2026年5月19日
2026年5月19日
MySQLのユーザー権限を設定する方法(GRANT/REVOKE)
はじめに
MySQLデータベース管理において、ユーザーが特定の権限を持つことが重要です。適切なアクセス制御はシステム全体のセキュリティを確保し、管理者は重要な情報を保護することができます。この記事では、GRANTとREVOKEコマンドを使用してユーザーの権限を設定する方法について説明します。
症状・背景
MySQLユーザーに適切なアクセス制御が必要になる主な場面:
- ユーザーが特定のデータベースやテーブルに対して読み取り専用アクセスを持つべき場合
- 新しいユーザーアカウントを作成し、そのアカウントに必要な権限を与える必要がある場合
- 既存のユーザーの権限を削減または変更する必要がある場合
- システムのセキュリティポリシーにより特定のアクセス権限が必要となる場合
手順・設定方法
ステップ1: ユーザーを作成し、基本的なアクセス権限を付与する
# 新しいユーザーを作成します。'username'はユーザー名、'password'はパスワードです。

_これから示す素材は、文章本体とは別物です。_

/-- A slot goes to its save area and leaves its core (R365, R369). What is under way for its contexts, and what waits for
them at the hanks, stands until it is restored (R370). -/
def State.evict (s : State) (sl : SlotId) : State :=
  let b := (s.slot sl).bind
  let s := (s.storeSet sl).saveImages sl
  let k := s.core sl.core
  let mine : Nat → Bool := fun i => b.banks.getLsbD i
  let own : CtxId → Bool := fun c => c.sl == sl
  let v : Saved :=
    { sl := sl
      slot := { s.slot sl with phase := .bound, sliced := false, drowsy := false, waking := none }
      ctxs := (ctxsOf sl).map s.ctx
      banks := k.banks.filter (fun p => mine p.1)
      events := k.events.filter (fun e => mine e.bank)
      stores := s.stores.filter (fun r => own r.ctx)
      acks := s.acks.filter (fun r => own r.ctx)
      evmsgs := s.evmsgs.filter (fun r => own r.ctx)
      arrivals := s.arrivals.filter (fun p => own (arrivalCtx p.1))
      seen := s.seen.filter (fun p => own (arrivalCtx p.1)) }
  let out := (s.slot sl).retired
  let s := s.modCore sl.core (fun k => { k with banks := k.banks.filter (fun p => !mine p.1) })
  let set_ := (s.core sl.core).accown
  let s := if set_.v && set_.slot.toNat == sl.slot.val then s.clearAcc sl.core else s
  let s := s.modCore sl.core (fun k => { k with
    events := k.events.filter (fun e => !mine e.bank) })
  let s := s.modWaiters (clusterOf sl.core) (fun l => l.map (fun w =>
    if w.ctx.sl == sl && w.away.isNone then { w with away := some (b.part, b.taskid) } else w))
  let s := (ctxsOf sl).foldl (fun t c => t.setCtx c Ctx.reset) (s.dropFlying own)
  { s.setSlot sl { Slot.reset with retired := out } with saved := s.saved ++ [v] }

/-- SLOT_EVICT (R369): firmware chooses the slot; when what the eviction waits for is done, the core stops issuing for it and
remote accesses to it are answered with retry replies; then the slot goes. -/
def execSlotEvict (sl : SlotId) (s : State) : Host.Outcome State Fault Refusal :=
  match (s.slot sl).phase with
  | .bound => s.on (s.isVictim sl) (fun s => s.modSlot sl (fun q => { q with phase := .leaving }))
  | .leaving => s.on (s.firmwareActs && s.mayLeave sl) (fun s =>
    (s.stepDown sl).modSlot sl (fun q => { q with phase := .evicting }))
  | .evicting => s.on s.firmwareActs (fun s => s.evict sl)
  | .unbound => .next s

/-- Load a watched word again (R342): a new value makes the context READY; the granule keeps a monitor entry where one is
free. -/
def State.recheck (s : State) (c : CtxId) (w : Watch) (k : Watch → CtxStatus) : State :=
  let free := decide (s.monitors c.core ≤ 8)
  if w.hit || BitVec.ofNat 128 (s.readNat w.loc w.size) != w.value then s.modCtx c (fun x => { x with status := x.awake })
  else s.modCtx c (fun x => { x with status := k { w with monitored := w.monitored && free, readAt := s.cycle } })
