/-- Every incoming operation of a link goes on as far as it comes. -/
def State.pump (s : State) (n : Fin 256) : State :=
  (s.link n).arriving.foldl (fun t i =>
    let r := Incoming.run n (i.buf.length + 3) t i
    r.1.modLink n (fun l => { l with arriving := l.arriving.map (fun j => if j.opid = i.opid ∧ j.done = i.done then r.2 else j) })) s

/-- The bits that are set below 64, as numbers. -/
def bitsSet (w : W64) : List Nat := (List.range 64).filter (fun i => w.getLsbD i)

/-- An accepted data flit joins its operation: a descriptor opens it; payload is kept until it fills an element, or discarded
after a failure (R440, R443). -/
def State.takeData (s : State) (n : Fin 256) (f : Flit) : State :=
  if f.offset = 0xFFFFFFFF then
    let sh := shapeOf f.payload ⟨BitVec.ofNat 128 (numAt f.payload 0 16), 0⟩ 0
    let p := Sparse.get 0 s.peers n.val
    let k := f.result.toNat % 2 ^ 32
    let i : Incoming :=
      { opid := f.opid, dcore := f.dcore, shape := sh, part := p, unit := f.elems, start := k, fmt := none, buf := [], got := 0
        holes := [], k := k, last := f.last, failed := none, asks := none, walks := none, poison := false, done := none, ptag := f.ptag
        supv := f.result.getLsbD 63, lsgs := s.lsgsOf p, denied := false }
    s.modLink n (fun l => { l with arriving := l.arriving ++ [i] })
  else
    let bs := f.payload.take (f.len.toNat + 1)
    s.modLink n (fun l => { l with arriving := l.arriving.map (fun (i : Incoming) =>
      if i.opid = f.opid ∧ i.done.isNone then
        { i with
          buf := if i.failed.isSome then [] else i.buf ++ bs
          got := i.got + bs.length, last := f.last
          holes := i.holes ++ (bitsSet f.result).map (fun b => i.start + (i.got + b) / i.unit) }
      else i) })

/-! The steps. -/

/-- FLIT_DATA_RECEIVE (R111, R113, R440, R443). A flit of a TYPE that the table does not name is discarded. -/
def execFlitDataReceive (n : Fin 256) (f : Flit) (s : State) : Host.Outcome State Fault Refusal :=
  s.on ((f.kind == 1 || decide (7 ≤ f.kind.toNat)) && !(s.link n).lost) (fun s =>
    let r := s.receiveFlit n f
    (if r.2 then r.1.takeData n f else r.1).pump n)

/-- COMPLETION_FLIT_RECEIVE (R113, R115): the operation has its completion. -/
def execCompletionFlitReceive (n : Fin 256) (f : Flit) (s : State) : Host.Outcome State Fault Refusal :=
  s.on (f.kind == 5 && !(s.link n).lost) (fun s =>
    let r := s.receiveFlit n f
    (if r.2 then r.1.modOps n (fun o => if o.opid = some f.opid then { o with comp := some f.result } else o) else r.1).pump n)

/-- FLIT_ACK_RECEIVE (R113, R114, R441): an acknowledgement comes, or an idle or training flit, which carries ACKSEQ as
every flit does. Flits are released; the acknowledgement of a marker starts the replay in the new striping, or ends the
restripe where nothing is held. -/
def execFlitAckReceive (n : Fin 256) (f : Flit) (s : State) : Host.Outcome State Fault Refusal :=
  s.on ((f.kind == 2 || f.kind == 0 || f.kind == 6) && !(s.link n).garbled f && !(s.link n).lost) (fun s =>
    let s := s.ackUpTo n f.ackseq
    let l := s.link n
    (if f.kind = 2 ∧ l.marking ∧ maskOf f = l.live then
      match l.held with
      | [] => s.striped n
      | h :: _ => (s.modLink n (fun l => { l with first := some h.seq })).replayAll n
    else s).pump n)
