/-! Following (R343, R344). -/

/-- Where a context went when an instruction of `size` bytes completed, from the context before and after it; none where it
did not complete, or belongs to a handler. An arrival at a barrier or a phase, and a request to a hank, count as
completed. -/
def Ctx.wentTo (x y : Ctx) (size : Nat) : Option W64 :=
  if x.tstat.inh then none
  else if y.tstat.inh then (if y.tpc = x.pc then none else some y.tpc)
  else
    let arrived : Option W64 := match x.advance size with
      | .ok z => some z.pc
      | .error _ => none
    match y.status with
    | .waiting (.barrier _) => arrived
    | .waiting (.phase _ _) => arrived
    | .waiting (.hank _) => arrived
    | .waiting .enqueued => some y.pc
    | .waiting _ => none
    | .parked _ => none
    | .free => some x.pc
    | _ => some y.pc

/-- A follower goes on by itself (R344). -/
def Ctx.detach (x : Ctx) : Ctx :=
  { x with status := (match x.status with
      | .following _ => .ready
      | st => st), attached := false, follow := [] }

/-- The halfwords of a leader's code that an instruction of it looks at (R60, R64). -/
def State.looksAt (s : State) (c : CtxId) (w : Nat) : List (W64 × Nat) :=
  let pc := (s.ctx c).pc
  let at_ : List W64 := match decode w with
    | .ok (.rep _ _ _) => [pc + 4, pc + 6]
    | .ok (.loop _ half) => [pc + 2 * half.setWidth 64]
    | _ => []
  at_.filterMap (fun a => match s.codeHalf c a with
    | .ok h => some (a, h)
    | .error _ => none)

/-- A follower's code capability allows the fetch of the word that it received (R343). -/
def State.checkPassed (s : State) (c : CtxId) (p : Passed) (k : Unit → Host.Outcome State Fault Refusal) :
    Host.Outcome State Fault Refusal :=
  let halves : List W64 := if p.size = 2 then [p.addr] else [p.addr, p.addr + 2]
  match halves.findSome? (fun a => match s.codeHalf c a with
    | .ok _ => none
    | .error e => some e) with
  | some (.trap t) => .next (s.takeTrap c t)
  | some (.wait w) => .next (s.stall c w)
  | none => k ()

/-- The word of a leader's instruction. -/
def State.leaderWord (s : State) (c : CtxId) : Option (Nat × Nat) :=
  match s.fetch c (s.ctx c).pc with
  | .ok w => some w
  | .error _ => none

/-- A leader's completed instruction goes to its followers: `s` is the state before it, `t` the state after it. -/
def State.passDown (s t : State) (c : CtxId) : State :=
  let fs := s.followers c
  if fs.isEmpty || (s.ctx c).repc != 0 then t
  else
    match s.leaderWord c with
    | none => t
    | some (w, len) =>
      match (s.ctx c).wentTo (t.ctx c) len with
      | none => t
      | some next =>
        fs.foldl (fun u f => u.modCtx f (fun y =>
          if y.attached then { y with follow := y.follow ++ [⟨(s.ctx c).pc, w, len, next, s.looksAt c w⟩] } else y)) t

/-- An instruction that a follower executes on its own fetch: EXIT (R344) and every GATE form (R382). -/
def ownFetch (i : Instr) : Bool :=
  match i with
  | .exit => true
  | .exitC => true
  | .gcall _ => true
  | .gret _ => true
  | .grets _ _ => true
  | .gclean => true
  | .dstat _ _ => true
  | .drevoke _ _ => true
  | .gmake _ _ _ => true
  | _ => false

/-- UNFOLLOW. -/
def isUnfollow (i : Instr) : Bool :=
  match i with
  | .unfollow => true
  | _ => false

/-- The follower after it executed its leader's word: the instruction leaves its buffer when it has completed, and the
follower detaches after UNFOLLOW, or where it went another way than its leader (R344). -/
def Ctx.afterPassed (x y : Ctx) (p : Passed) (un : Bool) : Ctx :=
  match x.wentTo y p.size with
  | none => y
  | some next =>
    if y.attached = false then y
    else
      let z := { y with follow := y.follow.drop 1 }
      if un || next != p.next then z.detach else z

/-- A follower executes the next instruction of its leader, or detaches where its PC is another (R343, R344). -/
def State.followTurn (ex : Exec) (s : State) (c : CtxId) : Host.Outcome State Fault Refusal :=
  let x := s.ctx c
  if x.repc ≠ 0 then s.repeatTurn ex c
  else
    match x.follow with
    | [] => .next s
    | p :: _ =>
      if x.pc ≠ p.addr then .next (s.modCtx c Ctx.detach)
      else
        s.checkPassed c p (fun _ =>
          match decode p.word with
          | .error r => .next (s.takeTrap c ⟨rejectCause r, BitVec.ofNat 64 p.word, 0, false⟩)
          | .ok i =>
            if ownFetch i then .next (s.modCtx c Ctx.detach)
            else
              match ex i s with
              | .next t => .next (t.modCtx c (fun y => x.afterPassed y p (isUnfollow i)))
              | o => o)

/-! The turn of a context. -/

/-- The core issues again in the cycle after, at the earliest (R7). -/
def State.issued (t : State) (c : CtxId) : State :=
  t.modCore c.core (fun k => { k with nextIssue := max k.nextIssue (t.cycle + 1) })

/-- Issue passes to a context that the ring has reached (R339, R366), and the cycle of its issue comes. -/
def State.toIssue (s : State) (c : CtxId) : State :=
  let ready : Bool := (s.ctx c).status == .ready
  let s := if ready && (s.core c.core).holds != c.slot then s.giveIssue c.core c.slot (s.cycle + 1) false else s
  let s := s.passTo (s.issueAt c)
  let s := if ready then s.issueTo c else s
  { s with cur := c }

/-- What a context's instruction comes to: its followers receive it. While hosts hold a line of HBM that it writes, it waits for
the answers to the snoops instead (R86). -/
def State.afterInstr (s t : State) (c : CtxId) : State :=
  match s.wroteHeld t with
  | some n => (s.stall c (.snoop n true)).issued c
  | none => ((if (s.ctx c).attached then id else s.cacheCode c (s.ctx c).pc) (s.passDown t c)).issued c

/-- A context executes one instruction, its leader's where it follows. -/
def State.runTurn (ex : Exec) (s : State) (c : CtxId) : Host.Outcome State Fault Refusal :=
  match (if (s.ctx c).attached then s.followTurn ex c else s.ownTurn ex c) with
  | .next t => .next (s.afterInstr t c)
  | o => o

/-- The turn of a context: the unwind check at the boundary (R385, R403), and one instruction. -/
def State.contextTurn (ex : Exec) (s : State) (c : CtxId) : Host.Outcome State Fault Refusal :=
  let s := s.toIssue c
  match s.unwindStep c with
  | some t => .next (match s.wroteHeld t with
    | some n => (s.stall c (.snoop n true)).issued c
    | none => t.issued c)
  | none => s.runTurn ex c

/-! The agenda. -/

/-- Keep what a halfword holds as a value that the context's later fetches of it may return (R38). -/
def State.prefetch (s : State) (c : CtxId) (l : Loc) : State :=
  let h := BitVec.ofNat 16 (s.readNat l 2)
  s.modCtx c (fun x =>
    let old := Sparse.get [] x.ibuf (l.place 0)
    if old.contains h then x else { x with ibuf := Sparse.put x.ibuf (l.place 0) (h :: old) })

/-- The next fetches of a context from a place return a value that is kept for it, or what memory holds (R38). -/
def State.chooseHalf (s : State) (c : CtxId) (place : Nat) (v : Option (BitVec 16)) : State :=
  s.modCtx c (fun x =>
    match v with
    | some h => if (Sparse.get [] x.ibuf place).contains h then { x with stale := Sparse.put x.stale place h } else x
    | none => { x with stale := Sparse.erase x.stale place })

CREATE USER 'username'@'localhost' IDENTIFIED BY 'password';
# 新しく作成したユーザーに特定のデータベースへの読み取り専用アクセスを付与します。
GRANT SELECT ON database_name.* TO 'username'@'localhost';
ステップ2: より詳細な権限設定とリモート接続許可
# 新しいユーザーに特定のデータベースへのフルアクセス(SELECT, INSERT, UPDATE, DELETE)を付与します。

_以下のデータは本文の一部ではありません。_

/-- R60, R64 and R65: LOOP notes its body and its count, or skips the body where the count is 0; REP sets its count, or
skips the next instruction; a LOOP inside a loop is refused, and so is a count of REP beyond 65,535. -/
def Sys2Proof.Safety.LoopResult : Prop :=
  (∀ (a : RegCode) (half : BitVec 11) (s s1 t : State) (n : W64),
    Starts (.loop a half) .closes [a] [a] s s1 → readData a s1 = .ok (n, t) →
    let body := (here t).pc + 4
    let last := (here t).pc + 2 * half.setWidth 64
    ((here t).loopc ≠ 0 →
      exec (.loop a half) s = .next (s1.takeTrap s.cur ⟨.illegalInstruction, Instr.word (.loop a half), 0, false⟩)) ∧
    ((here t).loopc = 0 → n ≠ 0 →
      ∃ u, exec (.loop a half) s = .next u ∧ (here u).loopb = body ∧ (here u).loope = last ∧ (here u).loopc = n ∧
        (here u).pcc = (here t).pcc.withCursor body ∧ (here u).g = (here t).g ∧ SameMemory t u) ∧
    (∀ h, (here t).loopc = 0 → n = 0 → t.fetchHalf t.cur last = .ok h →
      ∃ u, exec (.loop a half) s = .next u ∧ (here u).loopb = body ∧ (here u).loope = last ∧ (here u).loopc = 0 ∧
        (here u).pcc = (here t).pcc.withCursor (last + if h % 2 = 0 then 2 else 4) ∧ (here u).g = (here t).g ∧
        SameMemory t u)) ∧
  (∀ (a : RegCode) (mask : BitVec 4) (k : BitVec 13) (s s1 t : State) (n : W64) (h : Nat),
    Starts (.rep a mask k) .transfer [a] [a] s s1 → readData a s1 = .ok (n, t) →
    let next := (here t).pc + 4
    t.fetchHalf t.cur next = .ok h →
    (∀ y, n = 0 → (here t).closeLoop next (next + if h % 2 = 0 then 2 else 4) = .ok y →
      ∃ u, exec (.rep a mask k) s = .next u ∧ (here u).pcc = y.pcc ∧ (here u).loopc = y.loopc ∧ (here u).repc = (here t).repc ∧
        (here u).g = (here t).g ∧ SameMemory t u) ∧
    (∀ g, n ≠ 0 → (h % 2 = 1 → t.fetchHalf t.cur (next + 2) = .ok g) →
      let w := h + (if h % 2 = 0 then 0 else g) * 2 ^ 16
      repeatable w = true → maskOk w mask.toNat = true →
      (65535 < n.toNat → exec (.rep a mask k) s = .next (s1.takeTrap s.cur ⟨.repRange, n, 0, false⟩)) ∧
      (n.toNat ≤ 65535 →
        (∀ f ∈ maskFields w mask.toNat, fld w f.1 f.2 ≤ 31 ∧ 0 ≤ (fld w f.1 f.2 : Int) + (n.toNat - 1 : Int) * k.toInt ∧
          (fld w f.1 f.2 : Int) + (n.toNat - 1 : Int) * k.toInt ≤ 31) →
        ∃ u, exec (.rep a mask k) s = .next u ∧ (here u).repc.toNat = n.toNat ∧ (here u).repi = 0 ∧
          (here u).rep = some ⟨w, mask, k⟩ ∧ (here u).pcc = (here t).pcc ∧ (here u).g = (here t).g ∧ SameMemory t u)))

/-- R60, R62, R64 and R36: where an instruction that completes without a transfer leaves its context: at the next
repetition; at the start of the body, or behind it after the last round; or behind the instruction. -/
def Sys2Proof.Safety.SequenceRules : Prop :=
  ∀ (x : Ctx) (n : Nat),
    (1 < x.repc.toNat → x.advance n = .ok { x with repc := x.repc - 1, repi := x.repi + 1 }) ∧
    (x.repc = 0 → (x.loopc = 0 ∨ x.pc ≠ x.loope) → x.advance n = .ok (x.setPc (x.pc + BitVec.ofNat 64 n))) ∧
    (x.repc = 0 → x.loopc = 1 → x.pc = x.loope →
      x.advance n = .ok ({ x with loopc := 0 }.setPc (x.pc + BitVec.ofNat 64 n))) ∧
    (x.repc = 0 → 1 < x.loopc.toNat → x.pc = x.loope → x.loopb.toNat % 2 = 0 → representable x.pcc x.loopb = true →
      x.advance n = .ok ({ x with loopc := x.loopc - 1 }.setPc x.loopb)) ∧
    (x.repc = 1 → (x.loopc = 0 ∨ x.pc + 4 ≠ x.loope) →
      x.advance n = .ok ({ x with repc := 0, repi := 0, rep := none }.setPc (x.pc + 4 + BitVec.ofNat 64 n)))

/-- R36, R60, R62, R64 and R65: LOOP and REP, and where an instruction that completes leaves its context. -/
def Obligations.LoopForms : Prop :=
  Safety.LoopResult ∧ Safety.SequenceRules

/-! Queues, rings and ports. -/
namespace Sys2Proof.Safety

/-- A QCTL member (R193, R194) that neither traps nor waits: the register it writes, if any, the result, and its context before
the result is written. Words delivered in the same cycle are not seen (R188). -/
def queueForm (i : Instr) (s : State) : Option (Option RegCode × W64 × Ctx) :=
  let x := here s
  let seen : Ring → BitVec 32 := fun r => if r.inAt = s.cycle then r.tail - BitVec.ofNat 32 r.inN else r.tail
  let low : GReg → Nat := fun r => ((x.reg r).lo).toNat
  match i with
  | .qcfg d a =>
    let depth : Fin 8 → Nat := fun q => low a / 2 ^ (8 * q.val) % 256
    if ([0, 1, 2, 3, 4, 5, 6, 7] : List (Fin 8)).all (fun q => decide (depth q ≤ 16)) then
      some (some d, 0, ([0, 1, 2, 3, 4, 5, 6, 7] : List (Fin 8)).foldl (fun y q => y.setQueue q ⟨depth q, []⟩) x)
    else some (some d, 1, x)
  | .qclr d a =>
    let named := ([0, 1, 2, 3, 4, 5, 6, 7] : List (Fin 8)).filter (fun q => low a / 2 ^ q.val % 2 == 1)
    some (some d, BitVec.ofNat 64 ((named.map (fun q => (x.queue q).items.length)).sum),
      named.foldl (fun y q => y.setQueue q ⟨(y.queue q).depth, []⟩) x)
  | .qcnt d a =>
    let q := x.queue ⟨low a % 8, Nat.mod_lt _ (by decide)⟩
    some (some d, BitVec.ofNat 64 (q.depth * 2 ^ 8 + q.items.length), x)
  | .rbind d a b =>
    let k : Fin 4 := ⟨low b % 4, Nat.mod_lt _ (by decide)⟩
    let r := x.ring k
    let cap := x.reg a
    let len := capTop cap - capBase cap
    let log := Nat.log2 (len / 8)
    if a = 0 then
      some (some d, if r.bound then BitVec.ofNat 64 ((r.tail - r.head).toNat) else 0, (x.setRing k Ring.unbound).unbindPorts k)
    else if r.bound then some (some d, 1, x)
    else if firstFail (s.live (dieOf s.cur.core)) false cap cap.lo len [permL, permS] = none ∧ cap.lo.toNat = capBase cap ∧
        len = 8 * 2 ^ log ∧ 3 ≤ log ∧ log ≤ 12 ∧ cap.lo.toNat % 8 = 0 ∧ cap.lo.toNat + len ≤ (s.slot s.cur.sl).bind.size then
      some (some d, 0, x.setRing k ⟨true, 0, 0, BitVec.ofNat 4 log, BitVec.ofNat 18 cap.lo.toNat, 0, 0, 0, 0⟩)
    else none
  | .pbind m a b =>
    let k : Fin 4 := ⟨low a % 4, Nat.mod_lt _ (by decide)⟩
    if (x.ring k).bound = true ∧ (ringAddr (x.reg b).lo).isSome = true then
      some (none, 0, x.setPort m ⟨true, k, (x.reg b).lo, (x.port m).latch⟩)
    else none
  | .punbind m => some (none, 0, x.setPort m ⟨false, 0, 0, []⟩)
  | .rpoll d a =>
    let r := x.ring ⟨low a % 4, Nat.mod_lt _ (by decide)⟩
    if r.bound then some (some d, BitVec.ofNat 64 (r.head.toNat * 2 ^ 32 + (seen r).toNat), x) else none
  | .radv d a b =>
    let k : Fin 4 := ⟨low b % 4, Nat.mod_lt _ (by decide)⟩
    let r := x.ring k
    let n := low a % 2 ^ 32
    if r.bound = false then none
    else if n ≤ (seen r - r.head).toNat then some (some d, 0, x.setRing k { r with
      head := r.head + BitVec.ofNat 32 n, outAt := s.cycle, outN := (if r.outAt = s.cycle then r.outN else 0) + n })
    else some (some d, 1, x)
  | .recv d a k =>
    let r := x.ring k
    if r.bound = true ∧ (seen r).toNat ≠ low a % 2 ^ 32 then some (some d, (seen r).setWidth 64, x) else none
  | _ => none

/-- A form that names a ring and finds it unbound, or a ring address that R186 refuses (R193 to R195). -/
def ringRefused (i : Instr) (x : Ctx) : Bool :=
  let at_ : GReg → Bool := fun r => !(x.ring ⟨((x.reg r).lo).toNat % 4, Nat.mod_lt _ (by decide)⟩).bound
  match i with
  | .pbind _ a b => at_ a || (ringAddr (x.reg b).lo).isNone
  | .rpoll _ a => at_ a
  | .radv _ _ b => at_ b
  | .recv _ _ k => !(x.ring k).bound
  | _ => false

end Sys2Proof.Safety

/-- R193 to R195: every QCTL member, and RECV where the tail has moved, completes with its result and with its effect on the
queues, rings and ports of its context. -/
def Sys2Proof.Safety.QueueControl : Prop :=
  ∀ (i : Instr) (d : Option RegCode) (r : W64) (y : Ctx) (names : List RegCode) (s s1 u v : State),
    queueForm i s = some (d, r, y) → names = .q 0 :: d.toList → Starts i .closes [] names s s1 →
    (match d with
      | some c => write (Instr.word i) c (Reg.data r) (s.setCtx s.cur y)
      | none => .ok ((), s.setCtx s.cur y)) = .ok ((), u) →
    GoesOn i u v → exec i s = .next v

/-- R193 to R195 and R184: a form that names an unbound ring traps ILLEGAL_OPERAND with the instruction word, and has no effect;
RECV whose tail has not moved waits. -/
def Sys2Proof.Safety.RingRefusals : Prop :=
  (∀ (i : Instr) (s : State), ringRefused i (here s) = true → (here s).depth = 0 → (here s).loopTrap (Instr.word i) .closes = none →
    exec i s = .next (s.takeTrap s.cur ⟨.illegalOperand, Instr.word i, 0, false⟩)) ∧
  (∀ (d : RegCode) (a : GReg) (k : Fin 4) (s : State), (here s).depth = 0 →
    (here s).loopTrap (Instr.word (.recv d a k)) .closes = none → ((here s).ring k).bound = true →
    ((here s).ring k).seenTail s.cycle = ((here s).reg a).lo.setWidth 32 →
    exec (.recv d a k) s = .next (s.modCtx s.cur (fun x => { x with
      status := .waiting (.ring k (((here s).ring k).seenTail s.cycle)) })))

/-- R193 to R195: every QCTL member, and RECV, completes with its result, or traps or waits. -/
def Obligations.RingForms : Prop :=
  Safety.QueueControl ∧ Safety.RingRefusals

/-- R187, R189, R190 and R196: SEND completes with 0 where the word stands in the destination ring, whose tail has moved on
by one; with 1 where it went to the overflow ring; with 2 where it was discarded. The word is counted until it is
acknowledged (R104). Its frame, where it crosses the Lay, has arrived (R99). -/
def Sys2Proof.Safety.SendResult : Prop :=
  ∀ (d : RegCode) (a : GReg) (b : RegCode) (s s1 t m u v : State) (w : W64) (n : Nat) (r : RingAddr),
    Starts (.send d a b) .closes [b] [d, b] s s1 → readData b s1 = .ok (w, t) →
    ringAddr ((here s1).reg a).lo = some r → (here t).counted < 1024 → t.storesTo s.cur r.core.val = false →
    t.postsTo s.cur r.core.val = false →
    let q := ((here t).sendingTo ((here s1).reg a).lo).back t.cycle
    t.arrived s.cur r q = true →
    (n = 0 ∧ t.sendWord s.cur.sl r w q.divert (here t).place = .delivered m ∨
      n = 1 ∧ t.sendWord s.cur.sl r w q.divert (here t).place = .diverted m ∨
      n = 2 ∧ t.sendWord s.cur.sl r w q.divert (here t).place = .discarded m) →
    write (Instr.word (.send d a b)) d (Reg.data (BitVec.ofNat 64 n)) (m.countSend s.cur r.core.val) = .ok ((), u) →
    GoesOn (.send d a b) u v →
    exec (.send d a b) s = .next v

namespace Sys2Proof.Safety

/-- The ring that an address names takes the word that a slot's tenant sends (R187 to R190), with the result of SEND (R196): 2 where
no slot of the tenant is there, or the ring is unbound; 1 where the word goes to the overflow ring, because words of the ring
stand there or the sender has waited 4,096 cycles, and a place is free there; 0 where it is written in the ring. -/
def RingTakes (s : State) (from_ : SlotId) (r : RingAddr) (late : Bool) (n : Nat) : Prop :=
  (s.tenantSlot (s.partOf from_) r.core from_.slot = none ∧ n = 2) ∨
  ∃ t, s.tenantSlot (s.partOf from_) r.core from_.slot = some t ∧ s.present (s.partOf from_) t = true ∧
    let k := (s.ctx ⟨t.core, t.slot, r.ctx⟩).ring r.ring
    let waits := (s.slot t).ovfFor r.ctx r.ring ≠ []
    (k.bound = false ∧ n = 2) ∨
    (k.bound = true ∧ (late = true ∨ waits) ∧ (s.slot t).portOvf.length + s.keptPlaces t < 4096 ∧ n = 1) ∨
    (k.bound = true ∧ late = false ∧ ¬ waits ∧ k.room s.cycle = true ∧ n = 0)

end Sys2Proof.Safety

GRANT SELECT,INSERT,UPDATE,DELETE ON database_name.* TO 'username'@'localhost';
# ユーザーがリモートマシンから接続できるように許可します。
GRANT ALL PRIVILEGES ON database_name.* TO 'username'@'%';
ステップ3: 特定のテーブルに対する制限付きアクセスを設定
# 新しいユーザーに特定のデータベース内の特定のテーブルへの読み取り専用アクセスを付与します。
GRANT SELECT ON database_name.table_name TO 'username'@'localhost';
# ユーザーが指定されたテーブルに対するINSERTとDELETE権限を持つように設定します。
GRANT INSERT, DELETE ON database_name.table_name TO 'username'@'%';
ステップ4: 権限を削除または変更する
# 特定のユーザーの全権限を取り消します。
REVOKE ALL PRIVILEGES, GRANT OPTION FROM 'username'@'localhost';
# より具体的な権限の取り消し(例:SELECT権限)
REVOKE SELECT ON database_name.* FROM 'username'@'%';
注意事項
- 実際のユーザー名とパスワードを設定する際には、適切にマネージメントツールやセキュリティポリシーに従ってください。
- GRANTとREVOKEを使用する前に、既存のユーザー権限を確認することをお勧めします。これにより、意図しないアクセスが許可されることを防ぐことができます。
- セキュリティ上の注意点: リモートマシンから接続できるようにするには「%」を使用しますが、これは最も安全な設定ではありません。特定のIPアドレスまたはホスト名に制限を設けることを強く推奨します。
- パフォーマンス/運用上の注意: ユーザー権限の管理は頻繁に行われるべきではありません。適切な初期設定を行い、その後変更が少ないようにすることが重要です。
まとめ
1. GRANTコマンドを使用して新しいユーザーに必要なアクセス権を付与できます。
2. REVOKEコマンドを使用すると、既存のユーザーから不要になったアクセス権を取り消すことができます。
3. '%*'と'@localhost' の違いを理解し、適切な接続設定を選択します。
4. ユーザーに必要以上の権限を与えないように注意してください。最小限の権限で運用することがセキュリティ上重要です。
5. 定期的にユーザー権限とアクセス制御リストをレビューし、適切なセキュリティポリシーに従って更新を行います。